Brief => Look through the data below for the line with "R393, R395) -/" and the line with "(hs : j.barrier.sentAt.isSome", then output those two and all lines in between, exactly as written.

(Dataset items)
..............................
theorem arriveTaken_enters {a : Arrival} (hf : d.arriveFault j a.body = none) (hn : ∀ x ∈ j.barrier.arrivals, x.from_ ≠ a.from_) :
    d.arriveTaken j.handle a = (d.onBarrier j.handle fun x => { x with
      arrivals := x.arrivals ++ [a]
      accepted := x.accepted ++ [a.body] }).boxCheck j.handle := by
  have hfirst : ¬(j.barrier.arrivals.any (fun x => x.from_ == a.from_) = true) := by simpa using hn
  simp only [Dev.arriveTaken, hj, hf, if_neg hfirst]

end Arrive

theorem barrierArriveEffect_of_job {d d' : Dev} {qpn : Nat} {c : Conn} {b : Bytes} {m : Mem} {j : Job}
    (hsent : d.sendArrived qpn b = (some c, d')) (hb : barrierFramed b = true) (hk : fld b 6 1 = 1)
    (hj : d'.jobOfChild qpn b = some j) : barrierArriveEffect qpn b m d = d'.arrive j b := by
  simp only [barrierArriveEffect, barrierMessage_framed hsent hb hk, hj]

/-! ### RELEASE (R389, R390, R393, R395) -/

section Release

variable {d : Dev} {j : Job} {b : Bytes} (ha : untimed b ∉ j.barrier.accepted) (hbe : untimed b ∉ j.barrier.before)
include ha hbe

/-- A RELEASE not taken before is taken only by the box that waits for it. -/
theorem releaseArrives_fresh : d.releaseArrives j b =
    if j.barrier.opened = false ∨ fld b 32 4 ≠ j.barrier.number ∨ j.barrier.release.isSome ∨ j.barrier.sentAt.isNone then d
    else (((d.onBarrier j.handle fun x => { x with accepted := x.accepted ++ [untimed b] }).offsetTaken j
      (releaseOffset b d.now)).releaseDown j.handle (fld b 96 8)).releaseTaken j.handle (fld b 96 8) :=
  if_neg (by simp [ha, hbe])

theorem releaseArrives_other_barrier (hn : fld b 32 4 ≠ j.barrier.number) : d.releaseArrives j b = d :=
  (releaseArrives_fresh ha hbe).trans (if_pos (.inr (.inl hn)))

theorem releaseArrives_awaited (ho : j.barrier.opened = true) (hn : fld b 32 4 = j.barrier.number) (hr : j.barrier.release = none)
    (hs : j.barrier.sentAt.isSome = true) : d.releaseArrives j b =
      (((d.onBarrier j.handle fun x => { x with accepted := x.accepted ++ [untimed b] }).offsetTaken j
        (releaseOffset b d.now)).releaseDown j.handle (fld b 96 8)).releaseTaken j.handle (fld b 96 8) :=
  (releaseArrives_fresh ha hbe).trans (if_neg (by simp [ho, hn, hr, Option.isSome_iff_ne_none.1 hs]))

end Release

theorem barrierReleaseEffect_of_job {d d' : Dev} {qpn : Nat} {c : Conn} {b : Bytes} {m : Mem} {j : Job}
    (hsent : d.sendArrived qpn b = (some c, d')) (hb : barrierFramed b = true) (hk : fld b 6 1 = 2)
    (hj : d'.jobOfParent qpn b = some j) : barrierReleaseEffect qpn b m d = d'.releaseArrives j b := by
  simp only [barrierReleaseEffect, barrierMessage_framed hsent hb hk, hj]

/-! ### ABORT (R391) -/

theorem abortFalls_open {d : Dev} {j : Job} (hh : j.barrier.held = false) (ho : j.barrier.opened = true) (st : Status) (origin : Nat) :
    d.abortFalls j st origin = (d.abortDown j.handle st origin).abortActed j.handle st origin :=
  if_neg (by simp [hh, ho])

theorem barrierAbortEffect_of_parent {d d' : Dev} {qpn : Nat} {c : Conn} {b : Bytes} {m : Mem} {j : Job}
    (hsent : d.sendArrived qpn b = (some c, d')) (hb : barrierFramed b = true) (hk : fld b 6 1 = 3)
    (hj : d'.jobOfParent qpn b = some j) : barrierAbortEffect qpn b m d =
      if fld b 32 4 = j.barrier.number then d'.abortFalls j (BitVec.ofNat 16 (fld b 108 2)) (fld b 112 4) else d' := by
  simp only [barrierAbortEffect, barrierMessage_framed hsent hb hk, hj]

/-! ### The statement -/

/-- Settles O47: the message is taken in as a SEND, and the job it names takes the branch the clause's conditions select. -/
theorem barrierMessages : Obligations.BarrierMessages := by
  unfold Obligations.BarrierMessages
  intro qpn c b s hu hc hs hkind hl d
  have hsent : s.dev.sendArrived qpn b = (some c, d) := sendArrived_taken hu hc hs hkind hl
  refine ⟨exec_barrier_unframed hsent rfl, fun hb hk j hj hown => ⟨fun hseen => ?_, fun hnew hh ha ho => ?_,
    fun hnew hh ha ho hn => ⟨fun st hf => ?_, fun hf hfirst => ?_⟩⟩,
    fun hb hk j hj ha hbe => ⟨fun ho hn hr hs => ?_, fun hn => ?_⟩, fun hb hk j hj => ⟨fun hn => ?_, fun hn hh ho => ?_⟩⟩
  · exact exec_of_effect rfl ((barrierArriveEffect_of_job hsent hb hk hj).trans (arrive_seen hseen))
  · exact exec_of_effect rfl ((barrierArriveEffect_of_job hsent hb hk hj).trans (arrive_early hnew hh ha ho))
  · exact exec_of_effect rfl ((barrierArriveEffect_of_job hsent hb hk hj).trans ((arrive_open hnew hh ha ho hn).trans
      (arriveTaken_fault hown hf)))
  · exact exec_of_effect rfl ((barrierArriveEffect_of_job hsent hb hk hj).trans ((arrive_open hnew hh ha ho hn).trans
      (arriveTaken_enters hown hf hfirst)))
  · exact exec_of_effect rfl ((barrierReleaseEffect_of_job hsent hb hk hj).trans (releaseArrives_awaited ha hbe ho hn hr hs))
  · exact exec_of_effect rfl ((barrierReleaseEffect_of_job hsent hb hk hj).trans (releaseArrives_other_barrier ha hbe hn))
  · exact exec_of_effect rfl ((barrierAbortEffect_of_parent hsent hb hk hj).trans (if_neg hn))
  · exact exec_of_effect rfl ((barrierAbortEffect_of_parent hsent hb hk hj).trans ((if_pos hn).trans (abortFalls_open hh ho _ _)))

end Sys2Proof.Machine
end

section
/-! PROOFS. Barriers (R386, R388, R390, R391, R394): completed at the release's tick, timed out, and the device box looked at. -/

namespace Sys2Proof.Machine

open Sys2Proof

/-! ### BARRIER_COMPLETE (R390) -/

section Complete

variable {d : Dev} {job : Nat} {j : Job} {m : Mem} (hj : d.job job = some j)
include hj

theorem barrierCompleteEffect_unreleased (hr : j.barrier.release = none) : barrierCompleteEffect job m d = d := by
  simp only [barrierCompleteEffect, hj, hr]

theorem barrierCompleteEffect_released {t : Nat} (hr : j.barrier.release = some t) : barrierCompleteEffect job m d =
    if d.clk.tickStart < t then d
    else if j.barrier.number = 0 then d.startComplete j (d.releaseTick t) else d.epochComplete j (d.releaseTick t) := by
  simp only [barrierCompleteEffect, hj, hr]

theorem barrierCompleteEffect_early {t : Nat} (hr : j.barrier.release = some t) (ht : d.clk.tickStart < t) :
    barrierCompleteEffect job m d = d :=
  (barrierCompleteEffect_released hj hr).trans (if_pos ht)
..............................
Answer space =>
/-! ### RELEASE (R389, R390, R393, R395) -/

section Release

variable {d : Dev} {j : Job} {b : Bytes} (ha : untimed b ∉ j.barrier.accepted) (hbe : untimed b ∉ j.barrier.before)
include ha hbe

/-- A RELEASE not taken before is taken only by the box that waits for it. -/
theorem releaseArrives_fresh : d.releaseArrives j b =
    if j.barrier.opened = false ∨ fld b 32 4 ≠ j.barrier.number ∨ j.barrier.release.isSome ∨ j.barrier.sentAt.isNone then d
    else (((d.onBarrier j.handle fun x => { x with accepted := x.accepted ++ [untimed b] }).offsetTaken j
      (releaseOffset b d.now)).releaseDown j.handle (fld b 96 8)).releaseTaken j.handle (fld b 96 8) :=
  if_neg (by simp [ha, hbe])

theorem releaseArrives_other_barrier (hn : fld b 32 4 ≠ j.barrier.number) : d.releaseArrives j b = d :=
  (releaseArrives_fresh ha hbe).trans (if_pos (.inr (.inl hn)))

theorem releaseArrives_awaited (ho : j.barrier.opened = true) (hn : fld b 32 4 = j.barrier.number) (hr : j.barrier.release = none)
    (hs : j.barrier.sentAt.isSome = true) : d.releaseArrives j b =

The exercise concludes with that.